» **Work instruction**
Would you output the entries below only from the line containing "(s.report k c l a b).bar0 = s.bar0 := rfl" through the line containing "theorem State.report_linkA (s", exactly as they stand and with both ends included?

» **Data provided**
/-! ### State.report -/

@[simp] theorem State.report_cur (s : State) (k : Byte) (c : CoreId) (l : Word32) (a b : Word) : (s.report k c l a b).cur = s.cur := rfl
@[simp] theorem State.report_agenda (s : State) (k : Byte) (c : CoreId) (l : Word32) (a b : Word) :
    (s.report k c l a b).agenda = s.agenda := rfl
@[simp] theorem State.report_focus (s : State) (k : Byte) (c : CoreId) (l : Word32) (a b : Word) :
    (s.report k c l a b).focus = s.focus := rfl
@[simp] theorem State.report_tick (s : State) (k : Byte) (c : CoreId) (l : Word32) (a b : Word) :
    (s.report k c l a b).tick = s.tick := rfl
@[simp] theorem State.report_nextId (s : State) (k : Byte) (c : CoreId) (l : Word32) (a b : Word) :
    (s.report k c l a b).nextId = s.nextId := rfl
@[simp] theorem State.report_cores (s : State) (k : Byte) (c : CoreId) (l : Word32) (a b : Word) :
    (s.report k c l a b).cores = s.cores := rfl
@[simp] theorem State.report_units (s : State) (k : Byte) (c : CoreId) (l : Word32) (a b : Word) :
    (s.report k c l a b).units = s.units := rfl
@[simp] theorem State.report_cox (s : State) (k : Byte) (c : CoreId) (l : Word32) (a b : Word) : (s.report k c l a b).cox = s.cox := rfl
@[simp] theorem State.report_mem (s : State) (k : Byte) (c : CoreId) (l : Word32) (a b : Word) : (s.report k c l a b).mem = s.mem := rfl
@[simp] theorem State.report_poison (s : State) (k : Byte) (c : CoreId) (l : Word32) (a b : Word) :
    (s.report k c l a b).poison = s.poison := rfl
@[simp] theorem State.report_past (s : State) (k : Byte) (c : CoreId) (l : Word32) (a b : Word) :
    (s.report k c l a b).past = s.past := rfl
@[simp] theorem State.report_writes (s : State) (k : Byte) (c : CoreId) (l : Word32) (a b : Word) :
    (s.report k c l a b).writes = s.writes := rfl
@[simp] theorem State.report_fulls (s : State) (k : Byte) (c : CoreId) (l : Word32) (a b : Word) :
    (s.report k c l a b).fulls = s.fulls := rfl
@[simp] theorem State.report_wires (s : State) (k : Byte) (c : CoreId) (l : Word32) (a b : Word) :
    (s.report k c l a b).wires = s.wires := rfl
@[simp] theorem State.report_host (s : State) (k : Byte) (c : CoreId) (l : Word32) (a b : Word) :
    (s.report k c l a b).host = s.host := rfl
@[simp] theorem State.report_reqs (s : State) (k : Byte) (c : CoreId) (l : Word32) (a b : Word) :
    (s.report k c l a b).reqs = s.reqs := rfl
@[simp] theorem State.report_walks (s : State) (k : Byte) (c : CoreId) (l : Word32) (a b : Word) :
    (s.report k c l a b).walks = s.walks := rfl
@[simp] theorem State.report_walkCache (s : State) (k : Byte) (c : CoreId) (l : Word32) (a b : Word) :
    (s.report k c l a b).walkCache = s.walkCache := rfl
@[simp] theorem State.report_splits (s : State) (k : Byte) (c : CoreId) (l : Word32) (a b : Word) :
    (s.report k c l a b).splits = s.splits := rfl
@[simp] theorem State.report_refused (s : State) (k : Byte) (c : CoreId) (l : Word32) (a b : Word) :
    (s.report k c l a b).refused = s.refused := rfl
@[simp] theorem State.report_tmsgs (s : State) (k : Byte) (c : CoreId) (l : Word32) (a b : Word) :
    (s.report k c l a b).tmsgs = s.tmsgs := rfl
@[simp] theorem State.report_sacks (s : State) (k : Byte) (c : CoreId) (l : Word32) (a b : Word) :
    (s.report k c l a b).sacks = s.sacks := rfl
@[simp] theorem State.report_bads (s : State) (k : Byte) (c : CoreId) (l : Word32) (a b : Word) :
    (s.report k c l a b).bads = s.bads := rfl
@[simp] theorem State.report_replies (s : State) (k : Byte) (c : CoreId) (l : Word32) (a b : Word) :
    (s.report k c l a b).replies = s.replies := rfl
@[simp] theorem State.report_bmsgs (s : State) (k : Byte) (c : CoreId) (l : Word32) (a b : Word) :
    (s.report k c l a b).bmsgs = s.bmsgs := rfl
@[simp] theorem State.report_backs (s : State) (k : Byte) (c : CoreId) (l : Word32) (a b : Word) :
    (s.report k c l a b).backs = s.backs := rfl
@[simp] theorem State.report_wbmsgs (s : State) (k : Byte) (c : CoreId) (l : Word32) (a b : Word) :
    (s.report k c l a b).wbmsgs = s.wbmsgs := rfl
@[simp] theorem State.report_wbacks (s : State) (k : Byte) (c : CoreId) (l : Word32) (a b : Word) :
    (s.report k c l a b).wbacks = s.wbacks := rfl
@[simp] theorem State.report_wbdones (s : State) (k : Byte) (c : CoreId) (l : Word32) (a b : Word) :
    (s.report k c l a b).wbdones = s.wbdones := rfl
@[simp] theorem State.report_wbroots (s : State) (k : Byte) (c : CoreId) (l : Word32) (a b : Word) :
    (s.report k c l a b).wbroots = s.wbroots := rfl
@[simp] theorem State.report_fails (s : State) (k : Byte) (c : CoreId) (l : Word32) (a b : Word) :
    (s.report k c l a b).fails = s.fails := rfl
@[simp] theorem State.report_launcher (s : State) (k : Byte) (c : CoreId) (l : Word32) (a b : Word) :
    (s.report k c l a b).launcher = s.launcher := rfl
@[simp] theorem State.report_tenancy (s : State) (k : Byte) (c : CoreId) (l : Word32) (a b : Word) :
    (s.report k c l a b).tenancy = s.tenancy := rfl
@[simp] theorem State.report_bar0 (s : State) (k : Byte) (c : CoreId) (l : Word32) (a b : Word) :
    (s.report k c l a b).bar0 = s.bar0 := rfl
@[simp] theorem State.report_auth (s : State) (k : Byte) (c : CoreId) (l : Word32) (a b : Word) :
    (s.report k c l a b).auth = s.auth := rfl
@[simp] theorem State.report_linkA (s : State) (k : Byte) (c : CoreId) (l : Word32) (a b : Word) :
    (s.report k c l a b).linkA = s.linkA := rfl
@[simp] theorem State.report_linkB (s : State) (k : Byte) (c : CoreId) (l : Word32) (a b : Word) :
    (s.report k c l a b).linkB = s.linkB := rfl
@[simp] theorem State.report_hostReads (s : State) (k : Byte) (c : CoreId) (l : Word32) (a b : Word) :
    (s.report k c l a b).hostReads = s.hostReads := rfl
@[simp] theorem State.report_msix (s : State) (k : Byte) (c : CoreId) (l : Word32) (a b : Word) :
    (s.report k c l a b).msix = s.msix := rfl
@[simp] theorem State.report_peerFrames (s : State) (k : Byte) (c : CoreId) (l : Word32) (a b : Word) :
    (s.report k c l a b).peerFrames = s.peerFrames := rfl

» **Answer below**
    (s.report k c l a b).bar0 = s.bar0 := rfl
@[simp] theorem State.report_auth (s : State) (k : Byte) (c : CoreId) (l : Word32) (a b : Word) :
    (s.report k c l a b).auth = s.auth := rfl
@[simp] theorem State.report_linkA (s : State) (k : Byte) (c : CoreId) (l : Word32) (a b : Word) :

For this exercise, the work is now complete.